In the past few months, we have seen a growing push, notably with the public statement of the SBTi Board of Trustees,¹ to allow companies and countries to use carbon credits to offset their emissions. This reflects a bigger trend² of bending carbon accounting rules, undermining actual emissions reductions.

Climate targets must focus primarily on reduction of greenhouse gas emissions within companies’ and countries’ own boundaries, including the phasing out of fossil fuel production, transport, sale and use. An urgent scale-up of financial support from both public and private actors is needed for this. But allowing companies and countries to meet climate commitments with carbon credits is likely to slow down global emission reductions while failing to provide anything like the scale of funds needed in the Global South, and reducing pressure to develop large-scale mechanisms such as “polluter pays” fees on emission-intensive sectors.

The reasons we are concerned by the renewed efforts to promote carbon offsetting³ include the following:

1. Offsetting could delay climate action

First, it is essential to understand that offsetting, at best, does not reduce the concentration of GHGs in the atmosphere, it simply moves emission reductions from one place to another. The logic of offsetting is built on the idea that one entity gets to keep emitting.⁴ For this reason, offsetting often ends up providing the social license for high-emitting activities to continue while reinforcing past injustices. For instance, fossil fuel companies have claimed to be reducing emissions by investing in planting trees while increasing their production of coal, oil and gas.⁵

Peer-reviewed studies and reports⁶ show that corporate net-zero strategies regularly rely on carbon credits to meet emission reduction targets. In other words, if the use of carbon offset credits is allowed to meet emission reduction targets, there is a strong risk that the mitigation hierarchy is not followed, regardless of rhetorical pleas to prioritize reductions.

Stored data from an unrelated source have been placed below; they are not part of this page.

-- ==== Sys2Proof/Laws/Bytes.lean ====
section
/-! SUPPORT. Byte strings, words and blocks: a block is its sixteen bytes, and the byte string of a sequence of blocks
has byte k of block i at 16i + k (42_round_transforms.md rule R100, 44_modes.md section 1). -/

namespace Sys2Proof.Machine

/-! ## Lengths -/

@[simp] theorem length_quadBytes (t : Quad) : (quadBytes t).length = 4 := rfl

@[simp] theorem length_blockBytes (s : Block) : (blockBytes s).length = 16 := rfl

@[simp] theorem length_wordsOf (n : Nat) (l : List Byte) : (wordsOf n l).length = n := by
  induction n generalizing l with
  | zero => rfl
  | succ n ih => simp [wordsOf, ih]

@[simp] theorem length_blocksOf (n : Nat) (l : List Byte) : (blocksOf n l).length = n := by
  induction n generalizing l with
  | zero => rfl
  | succ n ih => simp [blocksOf, ih]

@[simp] theorem length_bytesOfBlocks (bs : List Block) : (bytesOfBlocks bs).length = 16 * bs.length := by
  induction bs with
  | nil => rfl
  | cons b bs ih => simp [bytesOfBlocks, ih]; omega

@[simp] theorem length_littleEndianBytes (n : Nat) (v : Reg32) : (littleEndianBytes n v).length = n := by
  induction n generalizing v with
  | zero => rfl
  | succ n ih => simp [littleEndianBytes, ih]

/-! ## A block is its sixteen bytes -/

/-- A claim about every k below 16 is sixteen claims. -/
theorem forall_lt_sixteen {p : Nat → Prop} (h : p 0 ∧ p 1 ∧ p 2 ∧ p 3 ∧ p 4 ∧ p 5 ∧ p 6 ∧ p 7 ∧ p 8 ∧ p 9 ∧ p 10 ∧
    p 11 ∧ p 12 ∧ p 13 ∧ p 14 ∧ p 15) : ∀ k, k < 16 → p k := by
  intro k hk
  obtain ⟨h0, h1, h2, h3, h4, h5, h6, h7, h8, h9, h10, h11, h12, h13, h14, h15⟩ := h
  interval_cases k <;> assumption

theorem quad_ext_bytes {s t : Quad} (h : ∀ i, i < 4 → quadByte s i = quadByte t i) : s = t := by
  obtain ⟨a0, a1, a2, a3⟩ := s
  obtain ⟨b0, b1, b2, b3⟩ := t
  have h0 : a0 = b0 := h 0 (by omega)
  have h1 : a1 = b1 := h 1 (by omega)
  have h2 : a2 = b2 := h 2 (by omega)
  have h3 : a3 = b3 := h 3 (by omega)
  subst_vars
  rfl

theorem block_ext_columns {s t : Block} (h : ∀ c, c < 4 → blockColumn s c = blockColumn t c) : s = t := by
  obtain ⟨a0, a1, a2, a3⟩ := s
  obtain ⟨b0, b1, b2, b3⟩ := t
  have h0 : a0 = b0 := h 0 (by omega)
  have h1 : a1 = b1 := h 1 (by omega)
  have h2 : a2 = b2 := h 2 (by omega)
  have h3 : a3 = b3 := h 3 (by omega)
  subst_vars
  rfl

theorem blockByte_row_column (s : Block) (r c : Nat) (hr : r < 4) :
    blockByte s (r + 4 * c) = quadByte (blockColumn s c) r := by
  unfold blockByte
  rw [show (r + 4 * c) / 4 = c by omega, show (r + 4 * c) % 4 = r by omega]

theorem block_ext_bytes {s t : Block} (h : ∀ k, k < 16 → blockByte s k = blockByte t k) : s = t :=
  block_ext_columns fun c hc => quad_ext_bytes fun r hr => by
    rw [← blockByte_row_column s r c hr, ← blockByte_row_column t r c hr]
    exact h _ (by omega)

/-- Byte k of the byte string of a block is byte k of the block. -/
theorem getElem?_blockBytes (s : Block) : ∀ k, k < 16 → (blockBytes s)[k]? = some (blockByte s k) :=
  forall_lt_sixteen ⟨rfl, rfl, rfl, rfl, rfl, rfl, rfl, rfl, rfl, rfl, rfl, rfl, rfl, rfl, rfl, rfl⟩

/-- Byte k of the block of a byte string is byte k of the string. -/
theorem blockByte_blockOf (l : List Byte) : ∀ k, k < 16 → blockByte (blockOf l) k = l.getD k 0 := by
  apply forall_lt_sixteen
  simp [blockOf, quadOf, blockByte, blockColumn, quadByte, List.getD_eq_getElem?_getD]

@[simp] theorem blockOf_blockBytes (s : Block) : blockOf (blockBytes s) = s := rfl

@[simp] theorem blockOf_blockBytes_append (s : Block) (l : List Byte) : blockOf (blockBytes s ++ l) = s := rfl

theorem blockByte_blockXor (s t : Block) : ∀ k, k < 16 →
    blockByte (blockXor s t) k = blockByte s k ^^^ blockByte t k :=
  forall_lt_sixteen ⟨rfl, rfl, rfl, rfl, rfl, rfl, rfl, rfl, rfl, rfl, rfl, rfl, rfl, rfl, rfl, rfl⟩

@[simp] theorem blockXor_cancel_right (s t : Block) : blockXor (blockXor s t) t = s :=
  block_ext_bytes fun k hk => by simp [blockByte_blockXor _ _ k hk]

theorem blockByte_zero : ∀ k, k < 16 → blockByte Block.zero k = 0 :=
  forall_lt_sixteen ⟨rfl, rfl, rfl, rfl, rfl, rfl, rfl, rfl, rfl, rfl, rfl, rfl, rfl, rfl, rfl, rfl⟩

@[simp] theorem blockXor_zero (s : Block) : blockXor s Block.zero = s :=
  block_ext_bytes fun k hk => by simp [blockByte_blockXor _ _ k hk, blockByte_zero k hk]

/-! ## Sequences of words and blocks -/

/-- Word i of a byte string is its bytes 4i..4i+3 (rule R90). -/
theorem getElem?_wordsOf (n : Nat) (l : List Byte) (i : Nat) (h : i < n) :
    (wordsOf n l)[i]? = some (quadOf (l.drop (4 * i))) := by
  induction n generalizing l i with
  | zero => omega
  | succ n ih =>
    cases i with
    | zero => simp [wordsOf]
    | succ i =>
      rw [wordsOf, List.getElem?_cons_succ, ih _ _ (by omega), List.drop_drop]
      congr 3
      omega

/-- Block i of a byte string is its bytes 16i..16i+15. -/
theorem getElem?_blocksOf (n : Nat) (l : List Byte) (i : Nat) (h : i < n) :
    (blocksOf n l)[i]? = some (blockOf (l.drop (16 * i))) := by
  induction n generalizing l i with
  | zero => omega
  | succ n ih =>
    cases i with
    | zero => simp [blocksOf]
    | succ i =>
      rw [blocksOf, List.getElem?_cons_succ, ih _ _ (by omega), List.drop_drop]
      congr 3
      omega

/-- Byte 16i + k of the byte string of a sequence of blocks is byte k of block i. -/
theorem getElem?_bytesOfBlocks (bs : List Block) (i k : Nat) (hk : k < 16) :
    (bytesOfBlocks bs)[16 * i + k]? = (bs[i]?).map (fun b => blockByte b k) := by
  induction bs generalizing i with
  | nil => simp [bytesOfBlocks]
  | cons b bs ih =>
    cases i with
    | zero =>
      rw [bytesOfBlocks, List.getElem?_append_left (by simp; omega), Nat.mul_zero, Nat.zero_add,
        getElem?_blockBytes b k hk]
      rfl
    | succ i =>
      rw [bytesOfBlocks, List.getElem?_append_right (by simp; omega), length_blockBytes,
        show 16 * (i + 1) + k - 16 = 16 * i + k by omega, ih, List.getElem?_cons_succ]

/-- Cutting the byte string of a sequence of blocks gives the blocks back. -/
theorem blocksOf_bytesOfBlocks (bs : List Block) : blocksOf bs.length (bytesOfBlocks bs) = bs := by
  induction bs with
  | nil => rfl
  | cons b bs ih =>
    rw [List.length_cons, blocksOf, bytesOfBlocks, blockOf_blockBytes_append,
      List.drop_left' (length_blockBytes b), ih]

end Sys2Proof.Machine
end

2. Carbon offsetting inherently lacks credibility

Scientific literature on the topic has shown significant quality issues with carbon crediting programs⁷ including:

  • the likelihood that the majority of the billions of credits created up to now are not additional, i.e. that any reduction in emissions would likely have happened regardless of the carbon market (thus undermining the entire rationale for carbon crediting);
  • the difficulty to set meaningful baselines, and the temptation to set unrealistic baselines and generate more carbon credits;
  • the potential leakage or rebound effects, e.g. by merely shifting deforestation away from a project area to nearby areas;
  • non-permanent carbon removal which is falsely equated with the reduction of (permanent) emissions from the combustion of fossil fuels;
  • and social and environmental harms uncovered by numerous investigations over decades showing that projects have e.g. been imposed without local consent or violated the land rights of Indigenous Peoples and local communities.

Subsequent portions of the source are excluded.